++++ Data

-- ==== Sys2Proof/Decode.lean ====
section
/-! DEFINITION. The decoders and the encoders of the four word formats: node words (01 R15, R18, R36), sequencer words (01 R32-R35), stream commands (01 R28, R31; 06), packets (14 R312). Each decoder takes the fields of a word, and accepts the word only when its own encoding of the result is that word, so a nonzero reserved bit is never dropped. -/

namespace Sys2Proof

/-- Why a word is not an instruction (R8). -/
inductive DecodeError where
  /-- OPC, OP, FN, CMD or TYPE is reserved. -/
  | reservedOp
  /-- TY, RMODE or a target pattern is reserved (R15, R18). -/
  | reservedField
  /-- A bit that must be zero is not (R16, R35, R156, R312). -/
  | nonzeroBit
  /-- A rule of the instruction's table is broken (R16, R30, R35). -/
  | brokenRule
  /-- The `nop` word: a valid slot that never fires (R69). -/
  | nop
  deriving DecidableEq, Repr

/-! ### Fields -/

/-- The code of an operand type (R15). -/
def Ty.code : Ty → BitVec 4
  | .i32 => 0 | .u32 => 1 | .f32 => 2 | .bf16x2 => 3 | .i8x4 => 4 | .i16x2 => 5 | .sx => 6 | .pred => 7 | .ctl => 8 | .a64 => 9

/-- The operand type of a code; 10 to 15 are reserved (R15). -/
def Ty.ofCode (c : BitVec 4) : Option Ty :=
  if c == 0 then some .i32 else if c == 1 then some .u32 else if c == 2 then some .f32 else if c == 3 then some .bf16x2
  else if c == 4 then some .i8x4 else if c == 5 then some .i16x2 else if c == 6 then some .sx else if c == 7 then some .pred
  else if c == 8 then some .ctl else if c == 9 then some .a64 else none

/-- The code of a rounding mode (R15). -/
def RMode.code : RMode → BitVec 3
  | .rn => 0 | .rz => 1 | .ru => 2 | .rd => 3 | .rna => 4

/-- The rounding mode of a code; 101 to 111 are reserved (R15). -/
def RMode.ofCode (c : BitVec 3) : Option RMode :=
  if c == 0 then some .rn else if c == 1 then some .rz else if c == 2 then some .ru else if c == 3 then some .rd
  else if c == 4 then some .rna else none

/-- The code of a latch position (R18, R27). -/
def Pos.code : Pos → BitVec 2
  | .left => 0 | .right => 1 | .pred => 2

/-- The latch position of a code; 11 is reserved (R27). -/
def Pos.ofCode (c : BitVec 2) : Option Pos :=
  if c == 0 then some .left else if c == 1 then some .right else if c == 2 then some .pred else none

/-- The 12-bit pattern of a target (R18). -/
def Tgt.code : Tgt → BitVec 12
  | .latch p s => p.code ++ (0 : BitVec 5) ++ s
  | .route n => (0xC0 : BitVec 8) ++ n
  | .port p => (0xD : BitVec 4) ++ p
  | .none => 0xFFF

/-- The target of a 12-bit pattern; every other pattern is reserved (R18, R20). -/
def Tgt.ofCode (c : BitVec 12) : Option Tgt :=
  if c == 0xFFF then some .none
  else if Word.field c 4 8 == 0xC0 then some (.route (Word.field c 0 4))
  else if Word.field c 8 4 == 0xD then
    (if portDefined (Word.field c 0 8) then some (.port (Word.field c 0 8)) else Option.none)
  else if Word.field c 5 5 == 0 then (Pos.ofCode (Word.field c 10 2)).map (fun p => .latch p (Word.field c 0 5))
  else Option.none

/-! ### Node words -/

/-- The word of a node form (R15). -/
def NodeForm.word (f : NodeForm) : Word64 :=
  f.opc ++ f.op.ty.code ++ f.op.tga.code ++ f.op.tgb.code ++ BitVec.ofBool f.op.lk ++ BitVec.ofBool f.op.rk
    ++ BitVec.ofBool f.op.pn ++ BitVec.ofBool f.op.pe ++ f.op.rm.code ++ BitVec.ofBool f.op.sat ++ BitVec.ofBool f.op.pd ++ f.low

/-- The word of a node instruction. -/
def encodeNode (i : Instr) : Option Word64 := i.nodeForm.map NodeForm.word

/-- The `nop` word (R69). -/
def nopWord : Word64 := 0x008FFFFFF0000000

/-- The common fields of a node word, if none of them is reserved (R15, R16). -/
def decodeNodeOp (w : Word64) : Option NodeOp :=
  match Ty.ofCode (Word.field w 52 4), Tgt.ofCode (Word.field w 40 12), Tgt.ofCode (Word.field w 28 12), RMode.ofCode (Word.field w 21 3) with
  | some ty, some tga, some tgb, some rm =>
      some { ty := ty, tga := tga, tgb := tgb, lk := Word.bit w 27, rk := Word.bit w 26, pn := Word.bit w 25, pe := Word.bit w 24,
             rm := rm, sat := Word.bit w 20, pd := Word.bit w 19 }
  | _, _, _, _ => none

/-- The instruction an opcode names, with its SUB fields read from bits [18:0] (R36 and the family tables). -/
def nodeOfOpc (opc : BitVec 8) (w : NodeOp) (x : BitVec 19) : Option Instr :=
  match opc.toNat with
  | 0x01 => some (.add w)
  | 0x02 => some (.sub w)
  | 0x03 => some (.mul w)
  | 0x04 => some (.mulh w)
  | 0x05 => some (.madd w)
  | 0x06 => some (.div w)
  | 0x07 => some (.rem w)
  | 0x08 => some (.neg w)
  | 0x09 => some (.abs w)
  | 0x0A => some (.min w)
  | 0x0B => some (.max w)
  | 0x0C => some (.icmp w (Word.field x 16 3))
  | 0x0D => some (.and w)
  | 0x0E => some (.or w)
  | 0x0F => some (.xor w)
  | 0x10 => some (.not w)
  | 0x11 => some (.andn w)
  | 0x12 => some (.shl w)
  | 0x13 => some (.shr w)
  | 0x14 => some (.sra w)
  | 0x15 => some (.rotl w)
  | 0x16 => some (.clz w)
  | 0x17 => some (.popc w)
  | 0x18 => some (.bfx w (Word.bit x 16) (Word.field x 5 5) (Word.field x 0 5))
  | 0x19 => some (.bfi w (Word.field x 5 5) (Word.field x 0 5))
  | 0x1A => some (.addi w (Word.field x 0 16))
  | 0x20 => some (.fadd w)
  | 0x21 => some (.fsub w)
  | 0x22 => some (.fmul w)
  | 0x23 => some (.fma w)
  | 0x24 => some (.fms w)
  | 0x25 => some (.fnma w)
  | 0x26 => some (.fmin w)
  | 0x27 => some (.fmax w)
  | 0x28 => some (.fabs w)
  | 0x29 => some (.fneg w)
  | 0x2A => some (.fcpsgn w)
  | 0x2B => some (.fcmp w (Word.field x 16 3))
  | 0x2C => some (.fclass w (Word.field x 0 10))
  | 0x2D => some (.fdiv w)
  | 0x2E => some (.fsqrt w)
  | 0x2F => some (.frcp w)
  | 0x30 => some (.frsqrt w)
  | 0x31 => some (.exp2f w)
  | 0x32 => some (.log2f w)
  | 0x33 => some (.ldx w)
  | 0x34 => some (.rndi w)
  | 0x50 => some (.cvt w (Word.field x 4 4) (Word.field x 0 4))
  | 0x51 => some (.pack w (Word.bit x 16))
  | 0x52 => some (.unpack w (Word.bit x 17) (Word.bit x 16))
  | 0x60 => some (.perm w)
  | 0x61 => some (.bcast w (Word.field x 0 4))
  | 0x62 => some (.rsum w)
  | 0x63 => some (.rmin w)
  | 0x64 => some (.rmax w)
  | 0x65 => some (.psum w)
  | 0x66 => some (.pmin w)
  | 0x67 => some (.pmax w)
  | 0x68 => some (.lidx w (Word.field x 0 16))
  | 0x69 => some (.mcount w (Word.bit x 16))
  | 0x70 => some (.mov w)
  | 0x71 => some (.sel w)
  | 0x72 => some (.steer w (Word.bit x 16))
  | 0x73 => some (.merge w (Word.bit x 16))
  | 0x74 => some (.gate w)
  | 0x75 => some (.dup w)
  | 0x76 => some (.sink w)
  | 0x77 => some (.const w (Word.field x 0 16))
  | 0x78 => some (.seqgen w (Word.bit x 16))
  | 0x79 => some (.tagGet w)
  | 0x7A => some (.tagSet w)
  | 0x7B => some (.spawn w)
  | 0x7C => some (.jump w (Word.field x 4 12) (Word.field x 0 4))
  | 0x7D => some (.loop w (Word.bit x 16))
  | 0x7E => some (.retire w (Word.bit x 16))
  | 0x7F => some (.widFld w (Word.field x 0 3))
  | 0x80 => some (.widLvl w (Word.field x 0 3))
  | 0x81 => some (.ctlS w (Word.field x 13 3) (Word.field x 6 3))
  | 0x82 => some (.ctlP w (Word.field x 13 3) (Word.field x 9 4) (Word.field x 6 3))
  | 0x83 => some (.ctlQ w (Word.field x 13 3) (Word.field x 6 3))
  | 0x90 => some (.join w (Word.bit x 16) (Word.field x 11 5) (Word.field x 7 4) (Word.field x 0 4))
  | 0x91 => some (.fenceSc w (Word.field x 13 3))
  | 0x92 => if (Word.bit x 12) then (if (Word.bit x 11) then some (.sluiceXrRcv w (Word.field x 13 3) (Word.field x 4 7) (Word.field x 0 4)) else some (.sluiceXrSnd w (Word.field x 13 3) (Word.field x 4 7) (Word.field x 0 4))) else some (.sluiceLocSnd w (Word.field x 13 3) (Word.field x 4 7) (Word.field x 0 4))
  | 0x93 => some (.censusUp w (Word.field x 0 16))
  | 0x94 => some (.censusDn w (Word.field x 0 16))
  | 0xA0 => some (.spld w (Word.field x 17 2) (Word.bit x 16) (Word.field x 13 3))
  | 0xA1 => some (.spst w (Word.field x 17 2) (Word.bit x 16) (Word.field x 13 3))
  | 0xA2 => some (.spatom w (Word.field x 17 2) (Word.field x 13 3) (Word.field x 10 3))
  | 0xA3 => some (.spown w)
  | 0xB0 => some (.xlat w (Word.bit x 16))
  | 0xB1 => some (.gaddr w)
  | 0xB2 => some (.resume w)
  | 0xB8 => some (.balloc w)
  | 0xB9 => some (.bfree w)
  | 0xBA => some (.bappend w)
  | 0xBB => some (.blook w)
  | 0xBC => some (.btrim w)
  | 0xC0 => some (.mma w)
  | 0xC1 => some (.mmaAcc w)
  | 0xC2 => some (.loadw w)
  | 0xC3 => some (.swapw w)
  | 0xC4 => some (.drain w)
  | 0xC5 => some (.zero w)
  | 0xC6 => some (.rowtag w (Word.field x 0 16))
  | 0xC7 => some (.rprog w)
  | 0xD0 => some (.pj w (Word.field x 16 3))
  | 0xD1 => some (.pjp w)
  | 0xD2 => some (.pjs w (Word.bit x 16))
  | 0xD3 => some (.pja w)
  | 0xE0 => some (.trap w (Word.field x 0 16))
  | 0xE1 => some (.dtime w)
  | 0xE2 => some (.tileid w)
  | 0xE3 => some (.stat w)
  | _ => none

++++++++

What to do: Only one part of the material above is to be transcribed, namely the lines starting with the line that has "some (.fmin w)" and going on through the line that has "(.widFld w (Word.field x 0 3))", exactly as they stand.

The completed task:
  | 0x26 => some (.fmin w)
  | 0x27 => some (.fmax w)
  | 0x28 => some (.fabs w)
  | 0x29 => some (.fneg w)
  | 0x2A => some (.fcpsgn w)
  | 0x2B => some (.fcmp w (Word.field x 16 3))
  | 0x2C => some (.fclass w (Word.field x 0 10))
  | 0x2D => some (.fdiv w)
  | 0x2E => some (.fsqrt w)
  | 0x2F => some (.frcp w)
  | 0x30 => some (.frsqrt w)
  | 0x31 => some (.exp2f w)
  | 0x32 => some (.log2f w)
  | 0x33 => some (.ldx w)
  | 0x34 => some (.rndi w)
  | 0x50 => some (.cvt w (Word.field x 4 4) (Word.field x 0 4))
  | 0x51 => some (.pack w (Word.bit x 16))
  | 0x52 => some (.unpack w (Word.bit x 17) (Word.bit x 16))
  | 0x60 => some (.perm w)
  | 0x61 => some (.bcast w (Word.field x 0 4))
  | 0x62 => some (.rsum w)
  | 0x63 => some (.rmin w)
  | 0x64 => some (.rmax w)
  | 0x65 => some (.psum w)
  | 0x66 => some (.pmin w)
  | 0x67 => some (.pmax w)
  | 0x68 => some (.lidx w (Word.field x 0 16))
  | 0x69 => some (.mcount w (Word.bit x 16))
  | 0x70 => some (.mov w)
  | 0x71 => some (.sel w)
  | 0x72 => some (.steer w (Word.bit x 16))
  | 0x73 => some (.merge w (Word.bit x 16))
  | 0x74 => some (.gate w)
  | 0x75 => some (.dup w)
  | 0x76 => some (.sink w)
  | 0x77 => some (.const w (Word.field x 0 16))
  | 0x78 => some (.seqgen w (Word.bit x 16))
  | 0x79 => some (.tagGet w)
  | 0x7A => some (.tagSet w)
  | 0x7B => some (.spawn w)
  | 0x7C => some (.jump w (Word.field x 4 12) (Word.field x 0 4))
  | 0x7D => some (.loop w (Word.bit x 16))
  | 0x7E => some (.retire w (Word.bit x 16))
  | 0x7F => some (.widFld w (Word.field x 0 3))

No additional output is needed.